Moreover, several of the proteins have been detected in a recent global
in vivo interaction study with B. subtilis (see Table 1). The
complete set of highly expressed unknown B. subtilis proteins can be
easily accessed in the database SubtiWiki
(http://www.subtiwiki.uni-goettingen.de/v4/category?id=SW.6.7;
Pedreira et al., 2022b; see Fig. 1B).
Of the 41 proteins, several have or may have RNA-binding activity, among
them the most strongly expressed and highly conserved unknown protein
YqeY. This protein contains a domain also present in the GatB subunit of
the glutamyl-tRNA amidotransferase subunit suggesting that YqeY might
also have tRNA amino acid amidase activity. The YtpR protein possesses
an tRNA-binding domain that is also present in the beta subunit of the
phenylalanine tRNA synthetase. YtpR physically interacts with GatB
(O’Reilly et al., 2023) suggesting that it might facilitate the
interaction between the Glu-loaded tRNA and the glutamyl-tRNA
amidotransferase GatABC. The paralogous YabR and YugI proteins possess
an RNA-binding S1 domain. Both proteins interact with the small subunit
of the ribosome (O’Reilly et al., 2023) indicating their involvement in
translation. This may also be the case for YrzB, which physically
interacts with multiple ribosomal proteins (O’Reilly et al., 2023). The
YlxR and KhpA proteins were found to bind RNA in Clostrioides
difficile (Lamm-Schmidt et al., 2021). Finally, the YlbN protein is
conserved in most bacteria and plant chloroplasts. The orthologous
chloroplast and E. coli proteins are required for the
accumulation of 23S rRNA (Yang et al., 2016) even though the molecular
activity of the protein remains unknown.
Several of the highly expressed unknown proteins are likely involved in
the control of metabolism. The YjlC protein is encoded in an operon with
the NADH dehydrogenase, and the two proteins interact physically
(O’Reilly et al., 2023) (see Fig. 1A). It is tempting to speculate that
YjlC somehow controls the activity of NAD dehydrogenase. Indeed, both
proteins are required for genetic transformation (Koo et al., 2017)
indicating that they perform a joint function. The YlaN protein
interacts with the key regulator of iron homeostasis (O’Reilly et al.,
2023), and the normally essential gene becomes dispensable at high iron
concentrations (Peters et al., 2016). Thus, YlaN may control iron
homeostasis via Fur. The paralogous YqhY and YloU proteins are encoded
in operons with genes required for complementary aspects of fatty acid
acquisition, either biosynthesis or fatty acid phosphorylation.
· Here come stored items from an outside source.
-- ==== Sys2Proof/Machine/HostQueue.lean ====
section
/-! DEFINITION. The host queues H0 to H3 and their window BAR2 onto the store: how TLPs become requests, how reads complete, the
command pages, and HQ_ABORT (R483 to R488, R508, R509), with the PCI Express error reports (R491). -/

namespace Sys2Proof.Machine

/-- Host queue q. -/
def State.hq (s : State) (q : Nat) : HostQueue := mapGet (fun _ => {}) s.hqs q
def State.modHq (s : State) (q : Nat) (f : HostQueue → HostQueue) : State :=
  { s with hqs := mapSet (fun _ => {}) s.hqs q (f (s.hq q)) }

/-- A host line is not applied or not read: HQ_LAST_FAIL (R516). -/
def State.lastFail (s : State) (q addr st : Nat) (write : Bool) : State :=
  s.setObj (Obj.hqLastFail q) (addr % 2 ^ 40 + st * 2 ^ 40 + b2n write * 2 ^ 44)

/-- An error of the PCI Express link: its report, and line 47 for an uncorrectable one the host's severity register calls fatal
(R491, R511). Errors are numbered by their bit in the AER status registers; bit 32 on for the correctable ones. -/
def State.pcieError (s : State) (e : Nat) : State :=
  let s := { s with sent := s.sent ++ [Emit.aer e] }
  if 32 ≤ e then
    let s := { s with pcie := { s.pcie with correctable := withBit s.pcie.correctable (e - 32) true } }
    if e = 45 then s else s.bump Obj.pcieCorrectable
  else
    let s := { s with pcie := { s.pcie with uncorrectable := withBit s.pcie.uncorrectable e true } }
    let fatal := bitOf s.pcie.severity e
    let s := if e = 4 ∨ e = 13 ∨ e = 17 ∨ e = 18 then s.bump Obj.pcieUncorrectable else s
    if fatal then s.raise 47 (sourceWord 0 0xFF) else s

/-- An error handled as an Advisory Non-Fatal Error unless the host's severity register calls it fatal (R491). -/
def State.pcieAdvisory (s : State) (e : Nat) : State :=
  if bitOf s.pcie.severity e then s.pcieError e
  else ({ s with pcie := { s.pcie with uncorrectable := withBit s.pcie.uncorrectable e true } }).pcieError (32 + 13)

/-- Poisoned TLP Received: counted, and an Advisory Non-Fatal Error (R491). -/
def State.poisonedTlp (s : State) : State := (s.bump Obj.pciePoisonedRx).pcieAdvisory 12

/-- The requests a span of bytes is cut into: up to 4 lines that do not cross a 256-byte boundary (R484, R486). -/
def lineGroups : Nat → Nat → Nat → List (Nat × Nat)
  | 0, _, _ => []
  | f + 1, la, last =>
    if last ≤ la then []
    else
      let k := min (4 - la / 64 % 4) (ceilDiv (last - la) 64)
      (la, k) :: lineGroups f (la + 64 * k) last

/-- One line of a write TLP: its address, bytes and mask, and whether it is open. -/
structure CutLine where
  addr : Nat
  data : List Byte
  mask : Nat
  isOpen : Bool
  deriving DecidableEq, Repr

/-- The lines of a write TLP at engine address a; a line is open when the TLP ends partway through it and began before it (R485). -/
def cutLines (a n : Nat) (d : List Byte) (be : Nat) : List CutLine :=
  let l0 := a - a % 64
  (List.range (ceilDiv (a + n - l0) 64)).map fun i =>
    let la := l0 + 64 * i
    let byte (j : Nat) : Bool := decide (a ≤ la + j) && decide (la + j < a + n) && bitOf be (la + j - a)
    { addr := la, data := (List.range 64).map fun j => if byte j then byteAt d (la + j - a) else 0#8,
      mask := ((List.range 64).map fun j => b2n (byte j) * 2 ^ j).sum,
      isOpen := decide (a + n < la + 64) && decide (0 < i) }

/-- Full lines in a row within 256 bytes make one WRITE, cut into fours from the first; any other line is a WRITE_MASKED of its own
(R484). -/
def groupForward : Nat → List CutLine → List (List CutLine)
  | 0, _ => []
  | _, [] => []
  | f + 1, l :: t =>
    let full (x : CutLine) : Bool := x.mask == 2 ^ 64 - 1 && !x.isOpen
    let g := if full l then ((t.zipIdx.takeWhile fun (x, i) => full x && x.addr / 256 == l.addr / 256 && decide (i < 3)).map Prod.fst) else []
    (l :: g) :: groupForward f (t.drop g.length)

/-- A group of lines of a host write enters as a posted request. -/
def State.enterHostWrite (s : State) (q : Nat) (g : List CutLine) (ordered poisoned : Bool) : State :=
  match g with
  | [] => s
  | l :: _ =>
    let whole := l.mask == 2 ^ 64 - 1 && !l.isOpen
    s.enter { serial := 0, rq := rqHost q, kind := if whole then .write else .masked, addr := l.addr, lines := g.length, posted := true,
              ordered := ordered, data := g.flatMap CutLine.data, mask := l.mask,
              poison := if poisoned then 2 ^ (64 * g.length) - 1 else 0, openData := l.isOpen }

/-- An open line's bytes are complete (R485): they are given to its request and lines, and the entry is open no more. -/
def State.closeHostLine (s : State) (q : Nat) : State :=
  match (s.hq q).openLine with
  | none => s
  | some o =>
    let s := s.modHq q fun h => { h with openLine := none }
    let p := if o.poisoned then 2 ^ 64 - 1 else 0
    let s := s.modReq o.req fun r => { r with data := o.data, mask := o.mask, poison := p }
    let s := { s with ents := s.ents.map fun e : Ent => if e.req = o.req then { e with data := o.data, mask := o.mask, poison := p } else e }
    s.completeOpen o.req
TheyqhY gene is quasi-essential and the cells respond to its
inactivation with the accumulation of suppressor mutations in the
subunits of acetyl-CoA carboxylase (Tödter et al., 2017). Thus, these
two proteins may control different aspects of lipid biosynthesis. The
strength of initial protein-protein interaction information is
demonstrated by the YneR protein which interacts with the PdhA and PdhB
subunits of pyruvate dehydrogenase. Targeted experimental studies
revealed that YneR acts as an inhibitor of pyruvate dehydrogenase
activity. The prediction of the YneR-PdhA-PdhB complex structure using
the power of artificial intelligence suggested that YneR protrudes into
the substrate binding site of pyruvate dehydrogenase, thus suggesting a
mechanism for inhibition. Indeed, site-directed mutagenesis based on the
predicted complex structure verified this mechanism (O’Reilly et al.,
2023). This example shows the power of association analyses.
Another interesting group of highly expressed unknown proteins consists
of rather small proteins in the range of 47 to 54 amino acids that are
encoded in the 5’ regions of highly expressed genes and that are
associated to an RNA element that is transcribed in the same
orientation. Moreover, the occurrence of these proteins is limited toB. subtilis and very close relatives in the genus Bacillus(see Table 1). All these features are reminiscent of regulatory elements
that are involved in mechanisms similar to attenuation. Actually, the
BrmB leader peptide of brmCD operon shares all properties with
respect to protein size, linkage to an RNA element, and occurrence only
in B. subtilis (Reilman et al., 2014).